The patient was treated with chemoradiotherapy after induction chemotherapy. This strategy has not been demonstrated to improve neither OS (15.2 versus 16.5 months, hazard ratio (HR) 1.03, p=0.83) nor progression-free survival (HR 0.78, p=0.06) in the LAP07 phase III study but it enhances median delay to treatment reintroduction (6.1 versus 3.7 months, 95% confidence interval (95%CI) 4.8 - 7.0 months, p=0.02) [3]. Based on this trial, a prognostic nomogram for LAPC patients with 5 independent prognostic factors of OS has been designed: age, pain, tumor size, albumin, and CA19-9. The PROLAP score dichotomizes LAPC patients into three prognosis groups with median OS of 15.4, 11.7, and 8.5 months (p<0.0001) [6]. According to the nomogram, the predicted median survival time of our 17-year LAPC survivor would have been about 14 months (95%CI 11.75-15.5) and the 4-year survival probability about 4% (95%CI 2-9). Nevertheless LAP07 study brought out the existence of long survivors after chemoradiotherapy who experience long remission periods without antitumor treatments.

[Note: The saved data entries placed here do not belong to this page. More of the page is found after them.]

/-- The phase offset in force, in 2^-16 ns: while the origin runs, a change takes effect at the next boundary (R87). -/
def Dev.phaseNow (d : Dev) : Nat := if d.flag R.STK_STAT_RUNNING then d.org.phase else d.phaseReg

/-- The phase offset P in ns (R43). -/
def Dev.phaseNs (d : Dev) : Frac := mkFrac d.phaseNow 65536

/-- STK_NUM_BIAS: the counted stroke number minus that of R43. -/
def Dev.bias (d : Dev) : Int := signedOf 32 (d.get R.STK_NUM_BIAS_BIAS)

/-- The stroke position of a house time in ns, in counted strokes. -/
def Dev.posOf (d : Dev) (ns : Frac) : Frac := ((ns.sub d.phaseNs).mul (mkFrac 1 125000)).add (fInt d.bias)

/-- The house time in ns of a stroke position. -/
def Dev.nsOf (d : Dev) (p : Frac) : Frac := ((p.sub (fInt d.bias)).mul (fInt 125000)).add d.phaseNs

/-- A timestamp in ns. -/
def stampNs (s : Stamp) : Frac := mkFrac (stampSub16 s) 65536

/-! ### Where a sample plays (R148, R642) -/

/-- Strokes of one RTP unit: 1 / (n × RATIO), RATIO 1 in LOCKED mode. -/
def cisStep (o ratio : Nat) : Frac := if cLocked o then mkFrac 8000 (cRate o) else mkFrac (8000 * 2 ^ 40) (cRate o * ratio)

/-- pos(T) of FREE mode under an anchor. The position is kept exact; only where an anchor is formed is it held to 1/65,536 stroke (R642; log entry 134). -/
def Anchor.posT (a : Anchor) (o ratio ts : Nat) : Frac :=
  (mkFrac a.pos 65536).add ((fInt (signedOf 32 (fieldOf 32 ((ts : Int) - a.ts)))).mul (cisStep o ratio))

/-- pos(T) of LOCKED mode, with the media time nearest the time `ns` given. -/
def Dev.lockedPos (d : Dev) (o tsOfs ts : Nat) (ns : Frac) : Frac :=
  let m : Nat := (ts + 2 ^ 32 - tsOfs) % 2 ^ 32
  let at' := ns.mul (mkFrac (cRate o) (10 ^ 9))
  let k := (((at'.sub (fInt m)).mul (mkFrac 1 (2 ^ 32))).add (mkFrac 1 2)).floor
  d.posOf ((fInt (m + k * 2 ^ 32)).mul (mkFrac (10 ^ 9) (cRate o)))

/-- pos(T) of the packet with sequence number `seq`. Packets from before a jump keep the anchor before it (R159). -/
def Dev.cisPos (d : Dev) (o : Nat) (c : CisRt) (seq ts : Nat) (ns : Frac) : Frac :=
  if cLocked o then d.lockedPos o c.tsOfs.toNat ts ns
  else match c.anchor0, c.anchor with
    | some (a, r), _ => if seq < c.jumpSeq then a.posT o r ts else ((c.anchor.getD a).posT o c.ratio ts)
    | none, some a => a.posT o c.ratio ts
    | none, none => d.posOf ns

/-- A position held to 1/65,536 stroke (R642). -/
def hold16 (p : Frac) : Int := p.roundMul 65536

/-! ### Receive statistics and legs (R140, R156) -/

/-- The sequence number extended to the value nearest the highest received, and the statistics after it (RFC 3550 Appendix A.1, whose restart begins
with no wraps counted; log entry 18). Extended numbers are kept with 65,536 added, so that one before the first packet's is a number too. -/
def CisRt.seqStat (c : CisRt) (seq : Nat) : Nat × CisRt :=
  match c.high with
  | none => (seq + 65536, { c with base := seq + 65536, high := some (seq + 65536), bad := none })
  | some h =>
    let ud := (seq + 65536 - h % 65536) % 65536
    let ext := if ud < 32768 then h + ud else h + ud - 65536
    if ud < 3000 then (ext, { c with high := some (h + ud) })
    else if ud ≤ 65536 - 100 then
      if c.bad == some seq then (seq + 65536, { c with base := seq + 65536, high := some (seq + 65536), bad := none })
      else (ext, { c with bad := some ((seq + 1) % 65536) })
    else (ext, c)

/-- The interarrival jitter (RFC 3550 Appendix A.8, with division truncated toward zero). -/
def CisRt.jitterStat (c : CisRt) (o ts : Nat) (ns : Frac) : CisRt :=
  let t := (ns.mul (mkFrac (cRate o) (10 ^ 9))).floor - ts
  match c.transit with
  | none => { c with transit := some t }
  | some t0 =>
    let dd : Int := ((signedOf 32 (fieldOf 32 (t - t0))).natAbs : Nat)
    { c with transit := some t, jitter := c.jitter + truncDiv (dd - c.jitter) 16 }

/-- LEG_OFFSET after a sequence number received on both legs (R156); the arrivals are in 2^-16 ns. The offset is not bounded here: its field shows it modulo 2^24
(log entry 133). -/
def CisRt.pairStat (c : CisRt) (seq : Nat) (leg : Bool) (at16 : Nat) : CisRt :=
  match c.pairs.find? (fun x => x.1 == seq) with
  | none => { c with pairs := (seq, leg, at16) :: c.pairs.filter (fun x => decide (seq < x.1 + 32768)) }
  | some (_, l, a) =>
    if l == leg then c
    else
      let dif : Int := if leg then (at16 : Int) - a else (a : Int) - at16
      { c with pairs := c.pairs.filter (fun x => x.1 != seq), legOfs := c.legOfs + truncDiv (dif - c.legOfs * 65536) (16 * 65536),
               ofsPairs := c.ofsPairs + 1 }

/-- A leg is up. -/
def CisRt.up (c : CisRt) (legB : Bool) : Bool := if legB then c.legUp.2 else c.legUp.1

/-- A leg is set up or down. -/
def CisRt.setUp (c : CisRt) (legB v : Bool) : CisRt := { c with legUp := if legB then (c.legUp.1, v) else (v, c.legUp.2) }

/-- REF_LEG switches when it is down and the other leg is up (R156). -/
def CisRt.refSwitch (c : CisRt) (now : Nat) : CisRt :=
  if !c.up c.refLeg && c.up (!c.refLeg) then { c with refLeg := !c.refLeg, refSwAt := some now } else c

/-- The absolute cycle of a leg's last packet, with the one before kept. -/
def CisRt.legStamp (c : CisRt) (legB : Bool) (now : Nat) : CisRt :=
  if legB then { c with legPrev := (c.legPrev.1, c.legAt.2), legAt := (c.legAt.1, some now) }
  else { c with legPrev := (c.legAt.1, c.legPrev.2), legAt := (some now, c.legAt.2) }

/-- A packet on a leg reaches step 6: the leg is up (R156). -/
def Dev.legPacket (d : Dev) (n o seq : Nat) (leg : Bool) (at16 : Nat) : Dev :=
  let c := d.cistern n
  let c := { ((c.add (if leg then 11 else 10) 1).legStamp leg d.absCc) with lastAt := some d.absCc }
  if cDual o then
    let c := c.pairStat seq leg at16
    if c.up leg then d.setCis n c
    else (d.setCis n ((c.setUp leg true).refSwitch d.absCc)).ev E.LEG_UP n (b2n leg)
  else d.setCis n c

/-! ### Anchoring, jumps and the estimator (R149, R157, R159) -/

/-- An arrival on leg A's scale (R157). -/
def CisRt.legA (c : CisRt) (ns : Frac) : Frac := if c.refLeg then ns.sub (fInt c.legOfs) else ns

/-- e of R157. -/
def Dev.cisE (d : Dev) (o : Nat) (c : CisRt) (seq ts : Nat) (ns : Frac) : Frac := (c.legA ns).sub (d.nsOf (d.cisPos o c seq ts ns))

/-- W_ns of R157. -/
def cisWns (o : Nat) : Int := roundEven (2 ^ cEstWin o * cTsPer o * 10 ^ 9 : Nat) (cRate o)

/-- RATIO after a window, and whether it was clamped (R157). -/
def cisRatio (ratio : Nat) (w corr : Int) : Nat × Bool :=
  let r := if w ≤ 0 then (ratio : Int) else roundEven ((ratio : Int) * (w - corr)) w.toNat
  let lo : Int := 2 ^ 40 - 2 ^ 31
  let hi : Int := 2 ^ 40 + 2 ^ 31
  ((clampInt lo hi r).toNat, decide (r < lo ∨ hi < r))

/-- A packet accepted from REF_LEG updates the estimator (R157). -/
def Dev.cisEstimate (d : Dev) (n o seq ts : Nat) (ns : Frac) : Dev :=
  let c := d.cistern n
  let e := d.cisE o c seq ts ns
  let wmin := match c.wmin with
    | none => e
    | some m => m.min e
  if c.k + 1 < 2 ^ cEstWin o then d.setCis n { c with k := c.k + 1, wmin := some wmin }
  else
    let acc := c.acc.add wmin
    let corr := (wmin.mul (mkFrac 1 (2 ^ cKp o))).floor + (acc.mul (mkFrac 1 (2 ^ cKi o))).floor
    let p := d.cisPos o c seq ts ns
    let (r, lim) := cisRatio c.ratio (cisWns o) corr
    let d := d.setCis n { c with acc := acc, anchor := some ⟨ts, hold16 p⟩, ratio := r, k := 0, wmin := none }
    if lim then d.ev E.RATIO_LIMIT n else d

/-- The cistern anchors, for the first time or at a jump, on a packet's arrival; after a jump no earlier than the last packet before it ends. The
window begins anew with this packet (R149, R159, R642). -/
def Dev.cisAnchor (d : Dev) (n seq ts : Nat) (ns : Frac) : Dev :=
  let c := d.cistern n
  let p := d.posOf ns
  let p := match c.endPos with
    | none => p
    | some e => p.max e
  d.setCis n { c with anchor0 := c.anchor.map (fun a => (a, c.ratio)), jumpSeq := seq, anchor := some ⟨ts, hold16 p⟩, k := 0, wmin := none }

/-- A source jump (R159). -/
def Dev.cisJump (d : Dev) (n seq ts : Nat) (ns : Frac) : Dev :=
  let d := d.cisAnchor n seq ts ns
  let d := d.setCis n { ((d.cistern n).add kJumps 1) with jumped := true, jumpAt := some d.absCc }
  ((d.set R.CIS_STAT_JUMP 1).set R.CIS_LAST_IDX n).ev E.SRC_JUMP n (ts % 2 ^ 24)

/-- The tests of R159 on a packet from REF_LEG. -/
def Dev.cisJumps (d : Dev) (o : Nat) (c : CisRt) (seq ts : Nat) (ns : Frac) : Bool :=
  (match c.lastAcc with
    | none => false
    | some (q, t) => decide (cJumpTs o < (signedOf 32 (fieldOf 32 ((ts : Int) - (t + ((seq : Int) - q) * cTsPer o)))).natAbs)) ||
  (fInt (c.cur * 62500)).lt (d.cisE o c seq ts ns).abs

/-- The test of R160: the timestamp lies further than JUMP_TS from that of the arrival under the held anchor and RATIO. -/
def Dev.cisBackJumps (d : Dev) (o : Nat) (c : CisRt) (ts : Nat) (ns : Frac) : Bool :=
  match c.anchor with
  | none => false
  | some a =>
    let x := ((d.posOf ns).sub (mkFrac a.pos 65536)).div (cisStep o c.ratio)
    let f := x.sub (fInt (signedOf 32 (fieldOf 32 ((ts : Int) - a.ts))))
    let w := f.sub (fInt (((f.mul (mkFrac 1 (2 ^ 32))).add (mkFrac 1 2)).floor * 2 ^ 32))
    (fInt (cJumpTs o)).lt w.abs

/-- A packet from REF_LEG, as the estimator takes it (R157). -/
def CisRt.refers (c : CisRt) (o : Nat) (leg : Bool) : Bool := !cDual o || leg == c.refLeg

/-- A packet from REF_LEG, as the jump tests take it (R159): in the cycle in which REF_LEG goes down and switches, the leg that went down counts still
(R167). -/
def CisRt.tested (c : CisRt) (o now : Nat) (leg : Bool) : Bool := c.refers o leg || c.refSwAt == some now

/-- The clock side of an accepted packet: first anchoring, jump or estimator (R149, R157, R159). `back` says that the return test of R160 has been
made on it, and whether it found a jump. The answer says whether it jumped. -/
def Dev.cisClock (d : Dev) (n o seq ts : Nat) (leg : Bool) (back : Option Bool) (ns : Frac) : Dev × Bool :=
  let c := d.cistern n
  let est := fun (d : Dev) => if c.refers o leg then d.cisEstimate n o seq ts ns else d
  if cLocked o then (d, false)
  else if c.anchor.isNone then (est (d.cisAnchor n seq ts ns), false)
  else match back with
    | some j => (est d, j)
    | none =>
      if c.tested o d.absCc leg && d.cisJumps o c seq ts ns then (est (d.cisJump n seq ts ns), true)
      else (est d, false)

/-- A packet time in strokes, rounded up. -/
def cisPktStrokes (o : Nat) : Nat := ceilDiv (cTsPer o * 8000) (cRate o)

/-- The adaptive step at an accepted packet whose marker bit is set (R164; log entry 19). -/
def Dev.cisAdapt (d : Dev) (n o seq ts : Nat) (ns : Frac) : Dev :=
  let c := d.cistern n
  match c.endPos with
  | none => d
  | some e =>
    let fin := e.floor + c.cur
    let p := (d.cisPos o c seq ts ns).floor
    if c.ring.isEmpty && decide (fin ≤ d.org.num ∧ fin + cisPktStrokes o ≤ p + c.cur) then
      let t := clampNat (cDelayMin o) (cDelayMax o) (ceilDiv (4 * c.jitter.toNat * 8000) (cRate o) + cisPktStrokes o)
      let new := if t < c.cur then max t (min c.cur (fin - p).toNat) else t
      d.setCis n { c with cur := new }
    else d

/-! ### Acceptance (R151, R152, R155) -/

/-- The slot of an extended sequence number, which is kept with 65,536 added. -/
def CisRt.slot (c : CisRt) (seq : Nat) : Nat := (((seq : Int) - 65536) % (max 1 c.slots : Nat)).toNat

/-- The packet held with this sequence number. -/
def CisRt.held (c : CisRt) (seq : Nat) : Option CisPkt := (kvGet (c.slot seq) c.ring).bind (fun p => if p.seq = seq then some p else none)

/-- The media descriptor word of R152. -/
def mediaWord (ts seq bytes pt : Nat) (mk leg : Bool) : Nat :=
  ts % 2 ^ 32 + seq % 65536 * 2 ^ 32 + bytes % 4096 * 2 ^ 48 + pt % 128 * 2 ^ 60 + b2n mk * 2 ^ 67 + b2n leg * 2 ^ 68

/-- What reaches step 6 of R139: a packet's sequence number, timestamp, payload type, marker bit, leg, payload and arrival. -/
structure RtpIn where
  seq : Nat
  ts : Nat
  pt : Nat
  mark : Bool
  leg : Bool
  payload : List Byte
  stamp : Stamp
  deriving DecidableEq, Repr

/-- The packet is written to its slot and counted ACCEPTED; a packet of another number that the slot still holds counts DISCARD (log entry 20). -/
def Dev.cisWrite (d : Dev) (n o ext : Nat) (x : RtpIn) : Dev :=
  let c := d.cistern n
  let pos := d.cisPos o c ext x.ts (stampNs x.stamp)
  let step := cisStep o c.ratio
  let body := packBytes x.payload
  let it := mkItem 0 n ((mediaWord x.ts x.seq x.payload.length x.pt x.mark x.leg :: body).map (fun v => mkW v false false false false))
  let p : CisPkt := { seq := ext, ts := x.ts, words := body.length + 1, frames := x.payload.length / max 1 (cChannels o * cBytes o), leg := x.leg,
                      pos := pos, step := step, stroke := d.org.num, cc := d.org.cc }
  let fin := pos.add (step.mul (fInt (cTsPer o)))
  let c := if (kvGet (c.slot ext) c.ring).isSome then c.add kDiscard 1 else c
  let c := { (c.add kAccepted 1) with
    ring := kvSet (c.slot ext) p c.ring
    lastAcc := some (ext, x.ts)
    endPos := some (match c.endPos with
      | none => fin
      | some e => fin.max e) }
  (d.setCis n c).resWriteN (cBase o + c.slot ext * cSlotWords o) it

Several genetic features have also been identified as prognosis biomarkers of PC patients. In 2012, an association was suggested between the number of mutated oncogenes and survival [7]. Focusing on the 4 main oncogenic drivers in PC (KRAS, CDKN2A, SMAD4, and TP53), a statistically significant association was found between the number of altered genes (1 or 2 versus 3 or 4) and OS (p=0.041) in a cohort of 79 patients. It is worth noting that these genetic alterations are harbored by the vast majority of PC (> 90% for KRAS and CDKN2A, 75% for TP53 and 55% for SMAD4) [8, 9]. Nevertheless the prognostic impact of KRAS mutation remains a matter of debate. Recently, Bournet and colleagues did not find KRAS mutational status as an OS prognostic factor, even if KRAS codon 12 mutation was significantly associated with a worse prognosis [10]. Similarly, KRAS mutation was not associated with OS in another cohort of 178 PC patients [11].

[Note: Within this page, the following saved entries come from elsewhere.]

/-- A reference is disqualified (R416), with what follows for the loop (R418). -/
def Dev.refLost (d : Dev) (i : Nat) : Dev :=
  if !d.refOk i then d
  else
    let d := d.tdcTo i d.tdcUs
    let d := d.onTim (fun x => { x with refGood := kvSet i 0 x.refGood })
    let d := ((d.set R.TIME_REF_STAT_QUAL (setBits (d.get R.TIME_REF_STAT_QUAL) i 1 0)).ev E.REF_LOST i).chainsWatch
    let d := if i = 0 then d.onTim (fun x => { x with ppsGood := 0 }) else d
    if d.get R.TIME_DCO_CTL_MODE != 1 then d
    else if d.flag R.TIME_DCO_STAT_ON_ALT then
      if d.dcoSel.2.1 != i then d
      else
        let d := d.dcoHold true
        if d.refOk d.dcoSel.1 then d.dcoRef (some d.tim.dcoD) else d
    else if d.dcoSel.1 != i then d
    else d.dcoDisq

/-- QUAL_S as it acts (R430). -/
def Dev.qualS (d : Dev) : Nat := max 1 (d.get R.TIME_REF_CFG_QUAL_S)

/-- A reference has met its tolerance for QUAL_S: PPS_IN in consecutive intervals of 1 s, the others in windows of 1 ms (R416). -/
def Dev.refReady (d : Dev) (i : Nat) : Bool :=
  if i = 0 then decide (d.qualS ≤ d.tim.ppsGood) else decide (d.qualS * 1000 ≤ kvD d.tim.refGood i 0)

/-- A reference qualifies (R416): not while VALID is 0 (R391), and not before it has met its tolerance for QUAL_S. -/
def Dev.refQual (d : Dev) (i : Nat) : Dev :=
  if 3 ≤ i || d.refOk i || !d.clkValid || !d.refReady i then d
  else
    let d := d.tdcTo i d.tdcUs
    let d := (d.set R.TIME_REF_STAT_QUAL (setBit (d.get R.TIME_REF_STAT_QUAL) i)).ev E.REF_QUAL i
    if d.tim.holdAuto && d.get R.TIME_DCO_CTL_MODE == 2 && d.dcoSel.1 == i then d.dcoRef (some d.tim.dcoD) else d

/-- The nominal rate of REF10M_IN or WCLK_IN in Hz (R416). -/
def Dev.refRate (d : Dev) (i : Nat) : Nat := if i = 1 then 10000000 else wclkRate (d.get R.TIME_REF_CFG_WRATE)

/-- The edge count of a window of 1 ms gives the rate within QUAL_PPM (R416), one edge more or less being the count's own step: DESIGN CHOICE (unsafe, log entry
71). -/
def Dev.windowGood (d : Dev) (i n : Nat) : Bool :=
  decide (((1000 * n : Nat) - (d.refRate i : Nat) : Int).natAbs * 10 ^ 6 ≤ clampNat 1 1000 (d.get R.TIME_REF_CFG_QUAL_PPM) * d.refRate i + 10 ^ 9)

/-- An edge of REF10M_IN or WCLK_IN, the one before it at `last` (R416): its window counts it; a window that is over and out of tolerance, or a gap of
1 µs (REF10M_IN) or of two periods (WCLK_IN), disqualifies. -/
def Dev.refWindow (d : Dev) (i e : Nat) (last : Option Nat) : Dev :=
  let k := e / 16000000
  let gap := last.any (fun l => if i = 1 then decide (16000 < e - l) else decide (32000000000 < (e - l) * d.refRate i))
  let d := if gap then (d.onTim (fun x => { x with refGood := kvSet i 0 x.refGood })).refLost i else d
  match kvGet i d.tim.refWin with
  | none => d.onTim (fun x => { x with refWin := kvSet i (k, 1, false) x.refWin })
  | some (k0, n, whole) =>
    if k = k0 then d.onTim (fun x => { x with refWin := kvSet i (k, n + 1, whole && !gap) x.refWin })
    else
      let good := whole && !gap && d.windowGood i n
      let d := if good || !whole then d else d.refLost i
      d.onTim (fun x => { x with refWin := kvSet i (k, 1, true) x.refWin, refGood := kvSet i (if good then kvD x.refGood i 0 + 1 else 0) x.refGood })

/-- The loop of REF mode follows whether |φ| of its reference stays below 10 ns (R417), the phase built out taken off (R418; log entry 31). -/
def Dev.phiWatch (d : Dev) (i : Nat) (phi : Int) : Dev :=
  let sel := if d.flag R.TIME_DCO_STAT_ON_ALT then d.dcoSel.2.1 else d.dcoSel.1
  if i == 3 || d.get R.TIME_DCO_CTL_MODE != 1 || sel != i then d
  else if (phi - d.tim.phiBuild).natAbs < 160 then
    let now := d.xoNs
    d.onTim (fun x => { x with phiGood := some (x.phiGood.getD now) })
  else d.onTim (fun x => { x with phiGood := none })

/-- A rising edge of TDC stream `i`, `sub` units of 62.5 ps after the tick (R413, R415, R416). A phase measured in a calibration window that covers the TDC is
STALE: the streams hold, and the loop is not updated (R414, R554). While bank 2 is not powered its pins are absent (R621). -/
def Dev.refEdge (d : Dev) (i sub width : Nat) : Dev :=
  if 4 ≤ i || (i != 3 && !bit d.rst.banks.toNat 2) then d
  else
    let e : Nat := d.now48 / 2 ^ 44 + sub
    let phi := d.refPhase i e
    let last := kvGet i d.tim.lastEdge
    let now := d.xoNs
    let d := d.tdcEdge i phi
    let d := if d.calCovers 5 then d else (d.phiWatch i phi).onTim (fun x => { x with phi := kvSet i phi x.phi })
    let d := d.onTim (fun x => { x with lastEdge := kvSet i e x.lastEdge, edgeXo := kvSet i now x.edgeXo })
    if i = 3 then d
    else if i != 0 then d.refWindow i e last
    else
      let good := last.any (fun l => d.ppsGood ((e : Int) - l))
      let bad := last.any (fun l => !d.ppsGood ((e : Int) - l))
      let d := d.onTim (fun x => { x with ppsGood := if good && 100 ≤ width then x.ppsGood + 1 else 0 })
      let d := if bad then d.refLost 0 else d
      if d.refOk 0 then
        let t := stampOf (e * 2 ^ 44)
        let d := ((d.set R.TIME_PPS_TS0_NS t.ns.toNat).set R.TIME_PPS_TS1_SEC t.sec.toNat).set R.TIME_PPS_TS2_SEC (t.sec.toNat / 2 ^ 32)
        (d.set R.TIME_PPS_TS2_STALE (b2n (d.calCovers 5))).ev E.PPS_IN_EDGE
      else d

/-- A reference edge (R413). -/
def execRefEdge (w : When) (input sub widthNs : Nat) (s : State) : Out := s.runMain w (·.refEdge input sub widthNs)

/-- A reference qualifies (R416). -/
def execRefQual (w : When) (input : Nat) (s : State) : Out := s.runMain w (·.refQual input)

/-- A reference has had no edge for 1.5 s, 1 µs or two periods (R416). -/
def Dev.refMissing (d : Dev) (i : Nat) : Bool := (kvGet i d.tim.edgeXo).all (fun l =>
  if i = 0 then decide (1500000000 ≤ d.xoNs - l) else if i = 1 then decide (1000 ≤ d.xoNs - l) else decide (2 * 10 ^ 9 ≤ (d.xoNs - l) * d.refRate i))

/-- A reference is lost for want of an edge (R416); one whose window or interval is out of tolerance is lost at the edge that shows it. -/
def execRefLost (w : When) (input : Nat) (s : State) : Out := s.runMain w (fun d => Dev.when (d.refMissing input) (·.refLost input) d)

/-! ### Lock of the tick PLL (R391) -/

/-- The tick PLL loses lock: VALID returns to 0, the clock stands still, and no reference is qualified (R391). -/
def Dev.xoFail (d : Dev) : Dev :=
  if !d.tim.locked then d
  else
    let d := d.each [0, 1, 2, 3] (fun d i => d.tdcTo i d.tdcUs)
    let d := d.onTim (fun x => { x with locked := false, ppsGood := 0, refGood := [], refWin := [] })
    let d := ((d.set R.TIME_STAT_VALID 0).set R.TIME_STAT_XO_FAIL 1).ev E.XO_FAIL
    (d.each [0, 1, 2] Dev.refLost).chainsWatch

/-- The tick PLL loses lock (R391). -/
def execXoFail (w : When) (s : State) : Out := s.runKa w Dev.xoFail

/-- The tick PLL is locked and stable: with the origin stopped, adjustment points are counted from this tick (R391, R395). -/
def execTickPllLock (w : When) (s : State) : Out :=
  s.runKa w (fun d => Dev.when (!d.tim.locked && !d.rst.unitBad.contains .tick) (fun d => d.onTim (fun x => { x with locked := true, lockC := x.c })) d)

end Sys2Proof.Machine
end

Interestingly KRAS wild-type status might be a predictive factor of response to EGFR inhibitors. In a phase IIb randomized trial evaluating first-line gemcitabine with or without nimotuzumab (a humanized monoclonal antibody acting like an EGFR inhibitor), 12-month OS rate was 53.8% versus 15.8% in the KRAS wild-type population (HR 0.32, 95%CI 0.13-0.84, p=0.026). It is worth noting that the proportion of KRAS wild-type patients in this study was surprisingly much higher than that usually described in literature (26.5% in the combination arm and 41.7% in the gemcitabine arm) [12]. This result suggests that EGFR inhibitors might be efficient in first-line treatment for KRAS wild-type advanced PC patients.

4. Conclusion

Our case report emphasizes the need to develop molecular approaches in the field of PC to predict the patients’ prognosis with more accuracy and to promote personalized therapeutic strategies.

Informed consent was obtained for this case report.

Conflicts of Interest

The authors declare that they have no conflicts of interest.

Authors’ Contributions

All authors contributed equally to the manuscript. Romain Cohen is the article guarantor.